Supplied material Start Marker

/-- Settles O37. -/
theorem memoryExceptions : Obligations.MemoryExceptions := by
  intro s rd rs1 rs2 opc o asi h hc e x faulty faultyA
  have aborted (c : CpOn s) (hm : (cpHeld s).cp.mode ≠ .pending) :
      (∀ p ∈ cpLoads rd rs1 o, faulty p MemFault.onRead → ∃ r : Vector Word 32,
        exec p.1 s = .next { trapped s 9 with cp := { (cpHeld s).cp with c := r } } ∧
          ∀ n ∈ cpLoadsTo rd p.1, r.getD n 0 = (cpHeld s).cp.c.getD n 0) ∧
      (∀ p ∈ cpStores rd rs1 o, faulty p MemFault.onWrite → exec p.1 s = .next { trapped s 9 with cp := (cpHeld s).cp }) ∧
      (s.psr.s = true → faulty (.stdcq rs1 o, 8) MemFault.onWrite →
        exec (.stdcq rs1 o) s = .next { trapped s 9 with cp := (cpHeld s).cp }) := by
    refine ⟨fun p hp f => ?_, fun p hp f => ?_, fun hs f => ?_⟩
    · obtain ⟨size, dest, k, hsize, he, hd⟩ := exec_cpLoads h rd rs1 o hp
      obtain ⟨hmod, f⟩ := f
      rw [hsize] at hmod f
      obtain ⟨r, hr, hk⟩ := cpLoad_fault h c hc hm (aligned_of_mod size hmod) dest k f
      refine ⟨r, he.trans hr, fun n hn => ?_⟩
      rw [← hd, List.mem_map] at hn
      obtain ⟨m, hm, rfl⟩ := hn
      exact hk m hm
    · obtain ⟨size, v, hsize, he⟩ := exec_cpStores h rd rs1 o hp
      obtain ⟨hmod, f⟩ := f
      rw [hsize] at hmod f
      rw [he, cpStore_fault h c hc hm (aligned_of_mod size hmod) v id f]
    · rw [exec_stdcq h rs1 o hs, cpStore_fault h c hc hm (aligned_of_mod .double f.1) _ _ f.2]
  refine ⟨fun p hp f => ?_, fun p hp f => ?_, fun p hp f => ?_, fun hs => ⟨fun p hp f => ?_, fun p hp f => ?_, fun p hp f => ?_⟩,
    fun fp hm => ⟨fun hx p hp f => ?_, fun p hp f => ?_, fun hs f => ?_⟩, fun c => ⟨fun hm hb => ?_, (cpHeld s).cp,
      cpReached_cpHeld s, not_comparing_cpHeld s, cpException_cpHeld h c rd rs1 rs2 opc o, aborted c⟩, fun hb f => ?_⟩
  · obtain ⟨size, hsize, a⟩ := access_loads h rd rs1 o hp
    exact a.of_fault h hc (aligned_of_mod size (hsize ▸ f.1)) (.inl ⟨rfl, hsize ▸ f.2⟩)
  · obtain ⟨size, _, hsize, a⟩ := access_stores h rd rs1 o hp
    exact a.of_fault h hc (aligned_of_mod size (hsize ▸ f.1)) (.inr ⟨rfl, hsize ▸ f.2⟩)
  · obtain ⟨size, hsize, a⟩ := access_exchanges h rd rs1 o hp
    exact a.of_fault h hc (aligned_of_mod size (hsize ▸ f.1)) (.inl ⟨rfl, hsize ▸ f.2⟩)
  · obtain ⟨size, hsize, a⟩ := access_loadsA h rd rs1 rs2 asi hs hp
    exact a.of_fault h hc (aligned_of_mod size (hsize ▸ f.1)) (.inl ⟨rfl, hsize ▸ f.2⟩)
  · obtain ⟨size, _, hsize, a⟩ := access_storesA h rd rs1 rs2 asi hs hp
    exact a.of_fault h hc (aligned_of_mod size (hsize ▸ f.1)) (.inr ⟨rfl, hsize ▸ f.2⟩)
  · obtain ⟨size, hsize, a⟩ := access_exchangesA h rd rs1 rs2 asi hs hp
    exact a.of_fault h hc (aligned_of_mod size (hsize ▸ f.1)) (.inl ⟨rfl, hsize ▸ f.2⟩)
  · obtain ⟨size, k, hsize, he⟩ := exec_fpLoads h rd rs1 o hp
    have ha := aligned_of_mod size (hsize ▸ f.1)
    rw [he, fpLoad_execution h fp k ha hx]
    exact (Access.load k).of_fault h hc ha (.inl ⟨rfl, hsize ▸ f.2⟩)
  · obtain ⟨size, v, hsize, he⟩ := exec_fpStores h rd rs1 o hp
    have ha := aligned_of_mod size (hsize ▸ f.1)
    rw [he, fpStore_ready h fp v id ha hm]
    exact (Access.store v id).of_fault h hc ha (.inr ⟨rfl, hsize ▸ f.2⟩)
  · have ha := aligned_of_mod .double f.1
    rw [exec_stdfq h rs1 o hs, fpStore_ready h fp _ _ ha hm]
    exact (Access.store _ _).of_fault h hc ha (.inr ⟨rfl, f.2⟩)
  · have ha := aborted c
    rw [cpHeld_of_idle hb] at ha
    exact ha hm
  · rw [step_of_instruction hb, instructionStep, fetch_faultAt hc f]
    simp only [raise_eq h]; rfl

end Sys2Proof.Claims
end

section
/-! PROOF. The routes of accesses through a CMU (21_mmu_cache.md R611, R612; 22_cmu_registers_faults_reset.md R654). -/
namespace Sys2Proof.Claims
open Sys2Proof.Machine

/-- The multichip comparison, bit by bit (R654). -/
theorem masked_xor_eq_zero_iff : ∀ x y z : BitVec 2,
    (x ^^^ y) &&& ~~~z = 0 ↔ ∀ i : Fin 2, z.getLsbD i = false → x.getLsbD i = y.getLsbD i := by decide

theorem answers_iff (c : Cmu) (va : Word) :
    c.answers va = true ↔ if c.scr.getLsbD 19 then ∀ i : Fin 2, c.scr.getLsbD (20 + i) = false →
      va.getLsbD (16 + i) = c.scr.getLsbD (22 + i) else c.boot = true := by
  unfold Cmu.answers Cmu.mv
  split
  · rw [decide_eq_true_iff, masked_xor_eq_zero_iff]
    simp [Cmu.mca, Cmu.mcm]
  · rfl

section
variable {s : State} {va : Word} (ha : s.cmu.answers va = true)
include ha

theorem cmuSpace_of_answers (asi : Asi) : cmuSpace s asi va = answeredSpace s asi va := if_pos ha

theorem cmuSpace_bypass (n : Fin 16) :
    cmuSpace s (0x20 + BitVec.ofNat 8 n) va = .direct 0 (n * 2 ^ 32 + va.toNat) := by
  rw [cmuSpace_of_answers ha]
  fin_cases n <;> simp [answeredSpace]

theorem cmuSpace_boot {asi : Asi} (hm : asi ∈ ([0x08, 0x09] : List Asi)) (hb : s.cmu.bm = true) :
    cmuSpace s asi va = .direct (mblBank s true) (0xFF * 2 ^ 28 + va.toNat % 2 ^ 28) := by
  have hpa : (0xFF#8 ++ va.extractLsb' 0 28).toNat = 0xFF * 2 ^ 28 + va.toNat % 2 ^ 28 := by
    rw [BitVec.toNat_append, ← Nat.shiftLeft_add_eq_or_of_lt (by omega)]
    simp [Nat.shiftLeft_eq]
  rw [cmuSpace_of_answers ha, ← hpa]
  simp only [List.mem_cons, List.not_mem_nil, or_false] at hm
  obtain rfl | rfl := hm <;> simp [answeredSpace, hb]

theorem cmuSpace_passThrough {asi : Asi} (hm : asi ∈ ([0x08, 0x09, 0x0A, 0x0B] : List Asi)) (hb : s.cmu.bm = false)
    (he : s.cmu.me = false) : cmuSpace s asi va = .direct 0 va.toNat := by
  rw [cmuSpace_of_answers ha]
  simp only [List.mem_cons, List.not_mem_nil, or_false] at hm
  obtain rfl | rfl | rfl | rfl := hm <;> simp [answeredSpace, hb, he, mblBank]

theorem cmuSpace_translated {asi : Asi} (hm : asi ∈ ([0x0A, 0x0B] : List Asi)) (he : s.cmu.me = true) :
    cmuSpace s asi va = .translated := by
  rw [cmuSpace_of_answers ha]
  simp only [List.mem_cons, List.not_mem_nil, or_false] at hm
  obtain rfl | rfl := hm <;> simp [answeredSpace, he]

theorem cmuSpace_fetch {asi : Asi} (hm : asi ∈ ([0x08, 0x09] : List Asi)) (hb : s.cmu.bm = false) (he : s.cmu.me = true) :
    cmuSpace s asi va = .translated := by
  rw [cmuSpace_of_answers ha]
  simp only [List.mem_cons, List.not_mem_nil, or_false] at hm
  obtain rfl | rfl := hm <;> simp [answeredSpace, hb, he]

theorem cmuSpace_registers : cmuSpace s 0x04 va = .registers := cmuSpace_of_answers ha _

theorem cmuSpace_flushProbe : cmuSpace s 0x03 va = .flushProbe := cmuSpace_of_answers ha _

end

theorem cmuSpace_of_not_answers {s : State} {va : Word} (ha : s.cmu.answers va = false) (asi : Asi) :
    cmuSpace s asi va = if s.cmu.scr.getLsbD 19 = false ∧ asi = 0x04 ∧ va.toNat % 2 ^ 16 = 0 then .registers else .silent := by
  have hlow : va.extractLsb' 0 16 = 0#16 ↔ va.toNat % 2 ^ 16 = 0 := by
    rw [← BitVec.toNat_inj]; simp
  rw [cmuSpace, if_neg (by simp [ha])]
  simp [Cmu.mv, hlow, and_assoc]

/-- Settles O60. -/
theorem untranslatedAccesses : Obligations.UntranslatedAccesses := fun s va =>
  ⟨answers_iff s.cmu va,
    fun ha => ⟨cmuSpace_bypass ha, fun _ hm hb => cmuSpace_boot ha hm hb, fun _ hm hb he => cmuSpace_passThrough ha hm hb he⟩,
    fun ha => cmuSpace_of_not_answers ha⟩

end Sys2Proof.Claims
end

section
/-! PROOF. The fault record and the CMU's own spaces: registers, TLB flush and probe (22_cmu_registers_faults_reset.md). -/
namespace Sys2Proof.Claims
open Sys2Proof.Machine

/-! ## The fault record -/

section
variable (cbt : Bool) (err : BitVec 3) (l : BitVec 2) (at' ft : BitVec 3) (fav ow : Bool)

Supplied material End Marker

Brief >>
Among the entries above, copy exactly only the lines starting with the one containing "have hpa : (0xFF#8" and going through the one containing "obtain rfl | rfl := hm <;> simp [answeredSpace, hb]", both ends included.

Solution for this exercise >>
  have hpa : (0xFF#8 ++ va.extractLsb' 0 28).toNat = 0xFF * 2 ^ 28 + va.toNat % 2 ^ 28 := by
    rw [BitVec.toNat_append, ← Nat.shiftLeft_add_eq_or_of_lt (by omega)]
    simp [Nat.shiftLeft_eq]
  rw [cmuSpace_of_answers ha, ← hpa]
  simp only [List.mem_cons, List.not_mem_nil, or_false] at hm
  obtain rfl | rfl := hm <;> simp [answeredSpace, hb]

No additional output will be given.